Records contained in a dataset:

/-! ## `AUTHCTL.OP` (R688, R689) -/

/-- A path may start an operation: the management bus, the partner of a HOST port, the TAP. -/
def State.mayAuth (s : State) (p : Path) : Bool :=
  match p with
  | .bus => true
  | .tap => true
  | .onchip => false
  | .port n => (s.port n.val).role == 0

/-- A write of an operation code. -/
def State.authOp (s : State) (p : Path) (op : Nat) : State :=
  if !s.mayAuth p || s.sec.busy || op = 0 || s.sec.lc = 0xF || s.dev.pstate == psOff then s
  else
    let s := s.modSec fun c => { c with busy := true, lastop := BitVec.ofNat 8 op }
    if !s.dev.bootok then (if s.sec.recoveryMode && op = 0x0C then s.romUpdate else s.authEnd arState)
    else if op = 0x01 then s.challenge
    else if op = 0x02 then s.attestNow
    else if op = 0x03 then s.openOp p
    else if op = 0x04 then s.closeOp
    else if op = 0x05 then s.lifecycleOp p
    else if op = 0x06 then s.verifyOp
    else if op = 0x07 then s.releaseOp
    else if op = 0x08 then s.rollfwdOp p
    else if op = 0x09 then s.setcakOp p
    else if op = 0x0A then s.policyOp p
    else if op = 0x0B then s.bookclrOp p
    else if op = 0x0C then s.updateOp
    else if op = 0x0D then s.storeOp
    else s.authEnd arFormat

/-- CHALLENGE. -/
def execChallenge (p : Path) (s : State) : Host.Outcome State Fault Refusal := done (s.authOp p 0x01)
/-- ATTEST. -/
def execAttest (p : Path) (s : State) : Host.Outcome State Fault Refusal := done (s.authOp p 0x02)
/-- OPEN. -/
def execOpenDebug (p : Path) (s : State) : Host.Outcome State Fault Refusal := done (s.authOp p 0x03)
/-- CLOSE. -/
def execCloseDebug (p : Path) (s : State) : Host.Outcome State Fault Refusal := done (s.authOp p 0x04)
/-- LIFECYCLE. -/
def execLifecycle (p : Path) (s : State) : Host.Outcome State Fault Refusal := done (s.authOp p 0x05)
/-- VERIFY. -/
def execVerify (p : Path) (s : State) : Host.Outcome State Fault Refusal := done (s.authOp p 0x06)
/-- RELEASE. -/
def execRelease (p : Path) (s : State) : Host.Outcome State Fault Refusal := done (s.authOp p 0x07)
/-- ROLLFWD. -/
def execRollfwd (p : Path) (s : State) : Host.Outcome State Fault Refusal := done (s.authOp p 0x08)
/-- SETCAK. -/
def execSetcak (p : Path) (s : State) : Host.Outcome State Fault Refusal := done (s.authOp p 0x09)
/-- POLICY. -/
def execPolicy (p : Path) (s : State) : Host.Outcome State Fault Refusal := done (s.authOp p 0x0A)
/-- BOOKCLR. -/
def execBookclr (p : Path) (s : State) : Host.Outcome State Fault Refusal := done (s.authOp p 0x0B)
/-- UPDATE. -/
def execUpdate (p : Path) (s : State) : Host.Outcome State Fault Refusal := done (s.authOp p 0x0C)
/-- STORE. -/
def execStore (p : Path) (s : State) : Host.Outcome State Fault Refusal := done (s.authOp p 0x0D)

/-- CLRAUTH_EXPIRY: 1 s has passed (R691). -/
def execClrauthExpiry (s : State) : Host.Outcome State Fault Refusal := done (s.modSec fun c => { c with clrauth := false })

* THE TASK *
Repeat exactly the lines of the records from the one containing "passed (R691). -/" to the last, and include no line outside that stretch.

* SOLVED EXERCISE *
/-- CLRAUTH_EXPIRY: 1 s has passed (R691). -/
def execClrauthExpiry (s : State) : Host.Outcome State Fault Refusal := done (s.modSec fun c => { c with clrauth := false })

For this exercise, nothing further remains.